Summary of the microarray dataset used

Dataset Disease n m Probes Platform |DV| |DE| |DV ∩ DE|
Stearman et al. (2005) Lung adenocarcinoma 19 20 12 625 HG-U95Av2 1292 4668 854
Haslett et al. (2002) Duchenne muscular dystrophy 12 12 12 625 HG-U95Av2 12 1567 12
Hong et al. (2007) Colorectal cancer 10 12 54 675 HG-U133 Plus 2.0 35 5118 27
CardioGenomics Dilated cardiomyopathy 14 27 54 675 HG-U133 Plus 2.0 248 10 532 126

All datasets were generated from Affymetrix arrays. n is the number of arrays from non-diseased samples and m is the number of array from diseased samples. |DV|, |DE| and |DV ∩ DE| represent the number of DV genes, DE genes and genes that are both DE and DV, respectively.

Furthermore, we looked for statistically over-represented gene ontology (GO) terms associated with those DV genes using GOstat (Beissbarth and Speed, 2004). GOstat employs a χ2-test or Fisher's exact test to determine if a GO term is significantly over-represented in the set of genes. Again, the resulting P-value for each GO term is adjusted for multiple comparisons by the Benjamini and Hochberg procedure.

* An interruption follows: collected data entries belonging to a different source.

/-- A line held low in a break wakes the part of itself 1 ms after DORMANT was entered, and no sooner (R167). -/
theorem witness_WakeFromHeldLine :
    (¬ mayWake (asleepLow 9000999) .lp1 ∧ (asleepLow 9000999).lp1.wakesFrom = some 9000428)
      ∧ (mayWake (tick (asleepLow 9000999)) .lp1 ∧ (tick (asleepLow 9000999)).lp1.lineLow = true)
      ∧ (tick (asleepLow 9000999)).dueEvents = [.wake .lp1]
      ∧ (after (.wake .lp1) (asleepLow 9000999)).phase = .dormant
      ∧ (after (.wake .lp1) (tick (asleepLow 9000999))).lp0.queue.map (fun f => f.kind) = [0x50]
      ∧ (asleep .retain).dueEvents = [] ∧ ¬ mayWake (after (.breakEnd .lp1) (asleep .retain)) .lp1 := by decide +kernel

/-- Held in reset by conditions. -/
def heldBy (line low : Bool) (cause : ResetCause) : State := { configuring with resets := ⟨line, low, cause⟩ }

theorem witness_ResetsAndWakesSetEveryBlock :
    (running.resets.lineAsserted = false ∧ running.resets.supplyLow = false)
      ∧ ((heldBy true false .resetLine).resets.lineAsserted = decide (ResetCause.resetLine = .resetLine)
        ∧ (heldBy true false .resetLine).resets.supplyLow = decide (ResetCause.resetLine = .supplyLow)
        ∧ (heldBy false true .supplyLow).resets.lineAsserted = decide (ResetCause.supplyLow = .resetLine)
        ∧ (heldBy false true .supplyLow).resets.supplyLow = decide (ResetCause.supplyLow = .supplyLow))
      ∧ ((heldBy true true .resetLine).resets.lineAsserted = true ∧ (heldBy true true .resetLine).resets.supplyLow = true)
      ∧ (∀ mode ∈ [WakeMode.retain, .reset], ∀ l ∈ [Link.lp0, .lp1],
          (asleep mode).phase = .dormant ∧ (asleep mode).sleep.dormantAt = none ∧ (asleep mode).linkEnabled l = true
            ∧ (asleep mode).inReset = false ∧ (asleep mode).general.wakeMode = mode)
      ∧ after (.resetRelease .supplyLow) (heldBy false true .supplyLow) = State.reset
      ∧ (after (.resetRelease .resetLine) (heldBy true true .resetLine)).inReset = true
      ∧ (after (.wake .lp1) (asleep .retain)).lp0.queue = [⟨0x50, [0, 2, 1, 0, 0, 0x23, 0x28]⟩]
      ∧ ((asleep .retain).lp0.queue.length < 8 ∧ (after (.wake .lp1) (asleep .retain)).lp0.reportLost = 0)
      ∧ (after (.wake .lp0) (asleep .reset)).lp0.queue = [⟨0x50, [0, 3, 0, 0, 0, 0, 0]⟩]
      ∧ (after (.fullReset .resetLine) running).phase = .configuring := by decide +kernel

/-! ## Queries -/

theorem witness_QueriesAnswerAndChangeNothing :
    (∀ s ∈ [configuring, running], received .queryStatus .lp1 [] s ∧ received .querySlot .lp1 [63] s
        ∧ received .queryFaults .lp1 [47, 4] s ∧ received .queryCounters .lp1 [] s ∧ received .querySpeed .lp1 [] s)
      ∧ (byteAt [63] 0).toNat = (63 : Fin 64).val
      ∧ ((byteAt [47, 4] 0).toNat ≤ 47 ∧ 1 ≤ (byteAt [47, 4] 1).toNat ∧ (byteAt [47, 4] 1).toNat ≤ 4)
      ∧ (after (.queryStatus .lp1 []) running).lp1.queue
        = [⟨0x42, [1, 1, 0, 0, 0, 1, 0, 0, 0, 0, 0, 0, 0, 0, 0, 0, 0, 0, 0, 0]⟩]
      ∧ (after (.queryFaults .lp1 [0, 4]) three).lp1.queue.map (fun f => (f.kind, f.payload.length)) = [(0x44, 48)] := by
  decide +kernel

/-- SLOT DATA of each kind in RUNNING and of an UNDEFINED slot, and SPEED DATA with a reference record, field by field. -/
theorem witness_DataRepliesFieldByField :
    tableSound fielded
      ∧ (∀ i ∈ [(0 : Fin 64), 2, 3, 4, 63], received .querySlot .lp1 [BitVec.ofNat 8 i.val] fielded
          ∧ (byteAt [BitVec.ofNat 8 i.val] 0).toNat = i.val)
      ∧ ((slotData 4 fielded).payload.take 7 = [4, 1, 2, 2, 3, 0x80, 0] ∧ byteAt (slotData 4 fielded).payload 8 = 15)
      ∧ (slotData 3 fielded).payload = List.replicate 42 0
      ∧ (slotData 2 fielded).payload.drop 26 = [1, 3, 0, 1, 0, 0, 0, 0, 0, 0, 0, 0, 0, 0, 0, 0]
      ∧ (after (.querySpeed .lp1 []) (compared 52 ⟨.disagree, 0, 2⟩)).lp1.queue
        = [⟨0x46, speedDataSent (compared 52 ⟨.disagree, 0, 2⟩)⟩] := by decide +kernel

/-- The data replies have the payload lengths of the message formats. -/
theorem test_data_reply_lengths :
    (∀ i ∈ [(0 : Fin 64), 1, 2, 3, 63], (slotData i running).payload.length = 42)
      ∧ (speedData running).payload.length = 44
      ∧ ((after (.queryCounters .lp1 []) running).lp1.queue.map (fun f => f.payload.length)) = [32] := by decide +kernel

end Sys2Proof.Tests
end

section
/-! The table of chapter 1 under its orders: what an order that passes the hand-over answers, DEFINE SLOT (R2), UPDATE's
tests (R8, R9) and KEEP ALIVE (R12). -/

namespace Sys2Proof.Proofs

open Sys2Proof Sys2Proof.Machine Sys2Proof.Safety Sys2Proof.Laws

/-! ## Orders and their replies -/

theorem exec_defineSlot (l : Link) (p : List Byte) (s : State) :
    exec (.defineSlot l p) s = .next (takeOrder .defineSlot l p (ownDefineSlot l p) s) := rfl

theorem exec_update (l : Link) (p : List Byte) (s : State) :
    exec (.update l p) s = .next (takeOrder .update l p (ownUpdate l p) s) := rfl

theorem exec_keepAlive (l : Link) (p : List Byte) (s : State) :
    exec (.keepAlive l p) s = .next (takeOrder .keepAlive l p (ownKeepAlive l p) s) := rfl

/-- What a reply does to the ports is decided by the ports and the clock alone, so an effect that leaves both as the
hand-over left them is answered like the hand-over itself. -/
theorem repliedWith_queueFrame_of_ports {f : Frame} {l : Link} {s u : State} (enabled : s.linkEnabled l = true)
    (clock : u.clock = s.clock) (ports : ∀ m, u.port m = (frameHeard l s).port m) :
    repliedWith f l s (queueFrame l f u) := by
  have enabledAfter : u.linkEnabled l = true := by
    rw [← enabled, ← linkEnabled_frameHeard l l s]
    cases l
    · rfl
    · exact congrArg (fun p : Port => p.settings.enabled) (ports .lp1)
  unfold queueFrame
  rw [if_pos enabledAfter]
  refine ⟨?_, fun m other => ?_⟩
  · rw [port_setPort, ports l, clock, frameHeard, port_setPort, enqueue_wokeAt]
  · rw [port_setPort_other _ _ _ _ other, ports m, frameHeard, port_setPort_other _ _ _ _ other]

@[simp] theorem table_frameHeard (l : Link) (s : State) : (frameHeard l s).table = s.table := by cases l <;> rfl

@[simp] theorem now_frameHeard (l : Link) (s : State) : (frameHeard l s).now = s.now := by cases l <;> rfl

theorem clock_frameHeard (l : Link) (s : State) : (frameHeard l s).clock = s.clock := by cases l <;> rfl

@[simp] theorem table_accept (k : OrderKind) (l : Link) (s : State) : (accept k l s).table = s.table :=
  touches_accept k l s .table (by decide)

/-- An order that its owning block refuses is answered with REFUSE, and nothing changes but the ports. -/
theorem answers_refused {c : Instr} {k : OrderKind} {l : Link} {p : List Byte} {s : State} {owner : State → State}
    {r : Reason} {item : Nat} (got : received k l p s = true) (run : exec c s = .next (takeOrder k l p owner s))
    (refuses : owner (frameHeard l s) = refuse k l r item (frameHeard l s)) :
    answers c s (fun t =>
      repliedWith (refuseFrame k.code r item 0 0) l s t ∧ unchangedExcept [.lp0, .lp1] s t) := by
  refine ⟨_, run, ?_⟩
  rw [takeOrder_received _ got, refuses]
  exact ⟨repliedWith_queueFrame _ l s (received_enabled got),
    unchangedExcept_trans (touches_frameHeard l s) (touches_refuse k l r item _)⟩

/-- An order whose owning block replaces the table and answers ACCEPT: the reply says nothing of the table, so a
property of the next state is one of the new table, the reply and the frame. -/
theorem answers_replacing_table {c : Instr} {k : OrderKind} {l : Link} {p : List Byte} {s : State}
    {owner : State → State} {x : Vector Slot 64} {post : State → Prop} (got : received k l p s = true)
    (run : exec c s = .next (takeOrder k l p owner s))
    (replaces : owner (frameHeard l s) = accept k l ((frameHeard l s).setTable x))
    (holds : ∀ t : State, t.table = x → acceptedQuietly k l s t → unchangedExcept [.lp0, .lp1, .table] s t →
      post t) :
    answers c s post := by
  refine ⟨_, run, ?_⟩
  rw [takeOrder_received _ got, replaces]
  have heard := (touches_frameHeard l).mono (gs := [.lp0, .lp1, .table]) (by decide) s
  have placed := (touches_setTable x).mono (gs := [.lp0, .lp1, .table]) (by decide) (frameHeard l s)
  have replied := (touches_accept k l).mono (gs := [.lp0, .lp1, .table]) (by decide) ((frameHeard l s).setTable x)
  exact holds _ (table_accept k l _)
    (repliedWith_queueFrame_of_ports (received_enabled got) (clock_frameHeard l s) (fun m => by cases m <;> rfl))
    (unchangedExcept_trans heard (unchangedExcept_trans placed replied))

/-! ## DEFINE SLOT (R1, R2, R158) -/

theorem setSlot_eq_setTable (s : State) (i : Fin 64) (x : Slot) : s.setSlot i x = s.setTable (s.table.set i x) := rfl

theorem natAt_eq_iff (p : List Byte) (i : Nat) (b : Byte) : natAt p i = b.toNat ↔ byteAt p i = b :=
  ⟨BitVec.eq_of_toNat_eq, congrArg BitVec.toNat⟩

theorem natAt_beq_one (p : List Byte) (i : Nat) : (natAt p i == 1) = (byteAt p i == 1) := by
  rw [Bool.eq_iff_iff, beq_iff_eq, beq_iff_eq]
  exact natAt_eq_iff p i 1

2.8 Differential coexpression analysis

For each of the four human disease datasets, we extracted the four subsets of 200 genes which exhibited the largest: (1) decrease in variability (DV dec.); (2) increase in variability (DV inc.); (3) decrease in expression (DE dec.); and (4) increase in expression (DE inc.) in diseased compared with non-diseased individuals. For each subset of 200 genes, we computed a Pearson correlation coefficient, r, for each pair of genes in each of the ‘normal’ samples and the ‘disease’ samples. A gene pair is positively coexpressed if its r>0.85, or negatively coexpressed if its r<−0.85. If a set of genes is differentially coexpressed, we expect the distribution of r in the ‘normal’ samples to be different from the r distribution in the ‘disease’ samples. Therefore, if DV or DE is associated with change in DC, then we expect to observe a big change in the distribution of r in the four 200-gene subsets in each human disease dataset.

3 RESULTS

3.1 Comparison of differential variability tests

We compared eight differential variability tests using simulated data. The results are shown in Table 2. For a good DV test (at 0.01 significance level), we expect it to have a false-positive rate of 1% and a true-positive rate of 99%. In general, we find that the F-test with outlier removal (F, o.r.) and all permutation-based tests are effective against false-positives. However, F-test with outlier removal has a higher than expected false-negative rate (i.e. it fails to identify at least 99% of the true DV genes). Given the high true-positive rate of the F-test (without outlier removal), it is probable that increasing the parameter r for the IQR outlier removal step can increase the true-positive rate, though compromising the false-positive rate. MAD and Qn consistently produce higher than expected false-positive rates in all simulated data. The permutation tests based on the difference of MAD (MAD Diff, perm.) and difference of Qn (Qn Diff, perm.) have low false-positive rates, but only moderately high true-positive rates. F-statistic with permutation test (F, perm.) and the difference of SDs (SD Diff, perm.) both perform reasonably well in terms of true- and false-positive rates.

Table 2.

Comparison of the performance of differential variability detection methods using simulated datasets

DV Distribution F(%) F, o.r.(%) MAD(%) Qn(%) F, perm.(%) SD Diff, perm.(%) MAD Diff, perm.(%) Qn Diff, perm.(%)
No Normal 0.33 0.67 10 6.33 0.33 0 1 0.67
No Normal, 1 outlier 44.33 1 9 6.33 1.33 1 0.67 0.67
No Uniform 0 0 8.33 2 1.33 1.67 1 1.33
No Gamma 3 1 13.33 6.33 2 1.33 1 0.33
Yes Normal 100 81 97 99 99.33 99.33 87.33 87
Yes Normal, 1 outlier 78.67 78.67 99.33 99 55.33 55.67 76 78.67
Yes Uniform 100 95.33 97.33 100 100 100 87.33 81.33
Yes Gamma 95 49.67 49.67 38.67 89.33 90.67 14 4.67

The values represent the percentage of 300 genes that were identified as differentially variable (significance level 0.01). All results that have low false-positive rates (<1%) or high true-positive rates (>99%) are shown in bold.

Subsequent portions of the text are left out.